Hello all - long time lurker, sometimes poster here, its been awhile.
I had on/off symptoms of ON, Lhermitte's for many years (early to mid 1990s I had episodes of both, but neither led to an MS Dx). I had Xrays, etc. and ON was written off as a virus-fluke, Lhermitte's as a neck disc issue. I was finally Dx'd RRMS in 2003 when I had my first definite "full body" relapse which finally led to my first brain/spinal MRI series.
Initially I took a gamble, and tried to avoid the CRAB drugs. I went with LDN and reduced fat diet (and lotsa vitamins) 2003/2004 to ~2007 and had another relapse and another MRI. In about 2007 my neuro judged this to be treatment failure - LDN and swank diet/vitamins alone were insufficient to control my disease.
Finally in 2007 I went onto copaxone, 2007-2010 as a daily therapy and in 2010 my neuro moved me to taking the standard 20 mg, but every other day (he does this with many of his C patients if they achieve stability for several years). I dropped LDN in about 2008 or 2009 with no changes that I could tell. Kinda dropped swank too. Stayed on the vitamins though (daily multi, C, D, B12, fish oils, calcium/magnesium, CoQ10/alpha lipoic acid).
During the last 4 years I've done very well. A few nasty bruises and IPIRs from copaxone, but no lipoatrophy (males don't seem to get this as much as females). Some injection site lumps that stayed around, but nothing serious enough to stop copaxone treatment.
Over the last 4 years I actually got back to my younger youth days of physical fitness - running several times a week (up to and including 1/2 marathon distances). I also lift weights, do martial arts, and continue to work full time. I am a husband and a Dad. I really have had only minimal residual disability, some color deficit in the ON eye and some Lhermitte's. Very low EDSS, 1.0 worst case.
But, my world changed about 3 weeks ago I began an episode of ON, in the same eye that previously suffered ON in 1991 and again in 2005. The current episode of ON is fairly mild compared to the prior 2 (no flashes of light and only minimal pain this time), ophthalmologist tested that eye at 20/30 acuity, but has greatly affected my red/orange color vision and especially degrades my vision in bright light (afferent pupil defect, the ON eye doesn't constrict/dilate as it should). And I get heat sensitivity after heavy exercise like running, which I had many years ago on prior ON attacks but was long since resolved.
The ON is slowly resolving @ 3 weeks into it, and my vision seems to be recovering to baseline. In fact, barring heavy physical activity it seems pretty much back to normal. I had a followup brain MRI taken last week. The most recent to compare it with would be from 2008 (one year into copaxone after a year of "every day" 20 mg administration).

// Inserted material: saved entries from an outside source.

-- ==== Sys2Proof/Machine/Ops.lean ====
section
/-! DEFINITION. The named operations over the state that commands share: memory, counters, events, functions, free
values, node addresses. -/

namespace Sys2Proof.Machine

/-! ### Sparse memory in canonical form

A memory is a list of (address, byte) with strictly rising addresses and no byte equal to 0, which is what an
unlisted address reads as (assumptions 3 and 4). -/

/-- What an unlisted address of stacked memory and of host memory reads as. -/
def memDefault : Byte := 0

/-- The byte at an address. -/
def memRead : List Host.Cell → Nat → Byte
  | [], _ => memDefault
  | (k, b) :: r, a => if a = k then b else if a < k then memDefault else memRead r a

/-- Put a byte, keeping the canonical form. -/
def memWrite : List Host.Cell → Nat → Byte → List Host.Cell
  | [], a, b => if b = memDefault then [] else [(a, b)]
  | (k, c) :: r, a, b =>
    if a < k then (if b = memDefault then (k, c) :: r else (a, b) :: (k, c) :: r)
    else if a = k then (if b = memDefault then r else (a, b) :: r)
    else (k, c) :: memWrite r a b

/-- Put bytes from an address upwards. -/
def memWriteBytes (m : List Host.Cell) : Nat → List Byte → List Host.Cell
  | _, [] => m
  | a, b :: r => memWriteBytes (memWrite m a b) (a + 1) r

/-- Get `n` bytes from an address upwards. -/
def memReadBytes (m : List Host.Cell) (a n : Nat) : List Byte := (List.range n).map fun i => memRead m (a + i)

/-- Put a list of single bytes. -/
def memWriteCells (m : List Host.Cell) (cs : List Host.Cell) : List Host.Cell :=
  cs.foldl (fun m c => memWrite m c.1 c.2) m

/-- The canonical form: addresses strictly rising, no default byte listed. -/
def memWf : List Host.Cell → Bool
  | [] => true
  | [(_, b)] => b != memDefault
  | (k, b) :: (k2, b2) :: r => b != memDefault && decide (k < k2) && memWf ((k2, b2) :: r)

/-- Number of `n` little-endian bytes at an address. -/
def memNat (m : List Host.Cell) (a n : Nat) : Nat := leNat (memReadBytes m a n)

/-! ### Counters -/

/-- A 64-bit counter that saturates at 2⁶⁴ − 1. -/
def bump (c : Word64) (n : Nat) : Word64 := if c.toNat + n ≥ 2 ^ 64 then BitVec.allOnes 64 else c + BitVec.ofNat 64 n

/-- Counter `i` of a block raised by n. -/
def bumpAt (cs : List Word64) (i n : Nat) : List Word64 := cs.modify i fun c => bump c n

/-! ### Free values (assumption 8) -/

/-- The next free word of the model. -/
def State.freshWord (s : State) : Word64 := Config.freshWord s.free
/-- The free word i places on, where one step needs several. -/
def State.freshAt (s : State) (i : Nat) : Word64 := Config.freshWord (s.free + i)
/-- The counter of free values moved on. -/
def State.tookFresh (s : State) : State := { s with free := s.free + 1 }
/-- The counter of free values moved on by n. -/
def State.tookMany (s : State) (n : Nat) : State := { s with free := s.free + n }

/-! ### Events (R331, R376) -/

/-- An event is raised: it joins the events that wait to be written to their function's ring. -/
def State.raise (s : State) (c : Cause) (fn : Nat) (source d0 d1 : Nat) : State :=
  let e : Event :=
    { tick := s.tick.count, cause := c, fn := fn, source := BitVec.ofNat 32 source,
      detail0 := BitVec.ofNat 64 d0, detail1 := BitVec.ofNat 64 d1 }
  { s with events := s.events ++ [e] }

/-- A node-wide event whose record fields no table gives: its words are opaque functions of what it names. -/
def State.raiseNamed (s : State) (c : Cause) (names : List Nat) : State :=
  s.raise c 0 (Config.eventWord c.num 0 names).toNat (Config.eventWord c.num 1 names).toNat
    (Config.eventWord c.num 2 names).toNat

/-! ### Functions and their doorbell pages -/

/-- A ring pair at reset. -/
def ringReset : Ring :=
  { sqBase := 0, cqBase := 0, rsbAddr := 0, cfg := 0, resumeSeq := 0, state := .disabled, haltReason := 0, sqHead := 0,
    tail := 0, sampled := 0, nextSeq := 0, cqIdx := 0, phase := true, cqHead := 0, acceptSeq := 0, acceptIdx := 0,
    doneSeq := 0, lateThrough := none, history := none, dirty := false, wrote := false }

/-- An event or receive ring at reset. -/
def sideReset : SideRing :=
  { base := 0, sbAddr := 0, cfg := 0, state := .disabled, haltReason := 0, idx := 0, phase := true, bell := 0, used := 0,
    lost := 0 }

/-- An MSI-X table entry after reset: masked, as PCIe gives it. -/
def msixEntryReset : List Byte := List.replicate 12 0 ++ [1, 0, 0, 0]

/-- A function at reset. -/
def fnReset (f : Nat) : Fn :=
  { id := f, rings := List.replicate 8 ringReset, ev := sideReset, rx := sideReset, foreign := false, stSel := 0,
    counters := List.replicate 9 0, msix := List.replicate 64 msixEntryReset, pba := 0, quiesced := false,
    quiesceNext := none, adminMark := none }

/-- What a function holds; a function that is not listed is at reset. -/
def State.fn (s : State) (f : Nat) : Fn := (s.host.fns.find? fun x => x.id == f).getD (fnReset f)

/-- Replace a listed entry, or add it in ascending order of its key. -/
def putBy {α : Type} (key : α → Nat) (x : α) : List α → List α
  | [] => [x]
  | y :: r => if key x < key y then x :: y :: r else if key x = key y then x :: r else y :: putBy key x r

/-- Put a function back. -/
def State.setFn (s : State) (x : Fn) : State := { s with host := { s.host with fns := putBy Fn.id x s.host.fns } }

/-- One ring pair of a function. -/
def State.ring (s : State) (f r : Nat) : Ring := (s.fn f).rings.getD r ringReset

/-- Put a ring pair back. -/
def State.setRing (s : State) (f r : Nat) (x : Ring) : State :=
  let g := s.fn f
  s.setFn { g with rings := g.rings.set r x }

/-- Function counter `i` of Table MP-14 raised by one. -/
def State.bumpFn (s : State) (f i : Nat) : State :=
  let g := s.fn f
  s.setFn { g with counters := bumpAt g.counters i 1 }

/-! ### Node addresses (Table TI-2, Table WA-1) -/

/-- The regions of the node address map. -/
inductive Region where
  | t1 (a : Nat)
  | scratch (tile off : Nat)
  | scratchHole (tile : Nat)
  | stile (i off : Nat)
  | mirror (off : Nat)
  | unmapped
  deriving DecidableEq, Repr

/-- Decode a 40-bit node address. -/
def regionOf (a : Nat) : Region :=
  if a < 0x8000000000 then .t1 a
  else if a < 0x8100000000 then
    let t := (a - 0x8000000000) / 0x100000
    let o := a % 0x100000
    if o < 0x10000 then .scratch t o else .scratchHole t
  else if 0xC000000000 ≤ a && a < 0xC000100000 then .stile ((a - 0xC000000000) / 64) (a % 64)
  else if 0xE000000000 ≤ a && a < 0xE004000000 then .mirror (a - 0xE000000000)
  else .unmapped

/-- Logical channel 32 × stack + channel of a stacked-memory address. -/
def channelOf (a : Nat) : Nat := a / 0x80000000
/-- Byte offset in the channel. -/
def chanOff (a : Nat) : Nat := a % 0x80000000
/-- First offset of a channel's work area (R125). -/
def workArea : Nat := 0x7FF00000
/-- The node address of an offset in a logical channel. -/
def chanAddr (ch off : Nat) : Nat := ch * 0x80000000 + off

end Sys2Proof.Machine
end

My overall questions are -
* how does one define treatment failure? My gut (and neuro) have always agreed that I have had a fairly mild disease course ... Until 3 weeks ago I have made it through 20 years from first symptoms and 8 years from formal Dx with very minor residual symptoms - only a bit of residual color deficit in the ON eye and occasional Lhermitte's sign, e.g. EDSS of maybe 1. But what amount of lesion growth in the last 3 years would tell us that we're seeing treatment failure, as opposed to a "more benign" case of re-inflammation of an old lesion site?
* obviously I have to get my neuro's input, but if treatment failure is deemed to have occurred - choices are probably likely to be going back to copaxone every day or moving to one of the newer drugs tysabri/gilyena. To me, the efficacy stats on ABR just don't seem compelling enough to try that next if copaxone isn't deemed sufficient for me. But these newer drugs seem to come with far harsher (and less fully characterized) side effect profiles. Not to mention uncertain cost reimbursement.
* copaxone doesn't claim to eliminate all relapses, how do I determine if this was a case of treatment failure - e.g. breakthough "new" disease, or simply "I was due". I don't have last week's MRI results yet.
Any thoughts? I'm sorry for such a long post, but I'm trying really hard to hang on to my so-far-pretty-dang-good physical condition, ability to keep doing running and martial arts at a competitive level, work full time, continue being an effective husband/parent, etc. I'm not a "typical" MS patient, but then again I guess nobody is.
I appreciate any input. This is an excellent board. Some VERY intelligent and well-read people here, many who have studied this disease and its therapies far more than most patients and frankly, many doctors.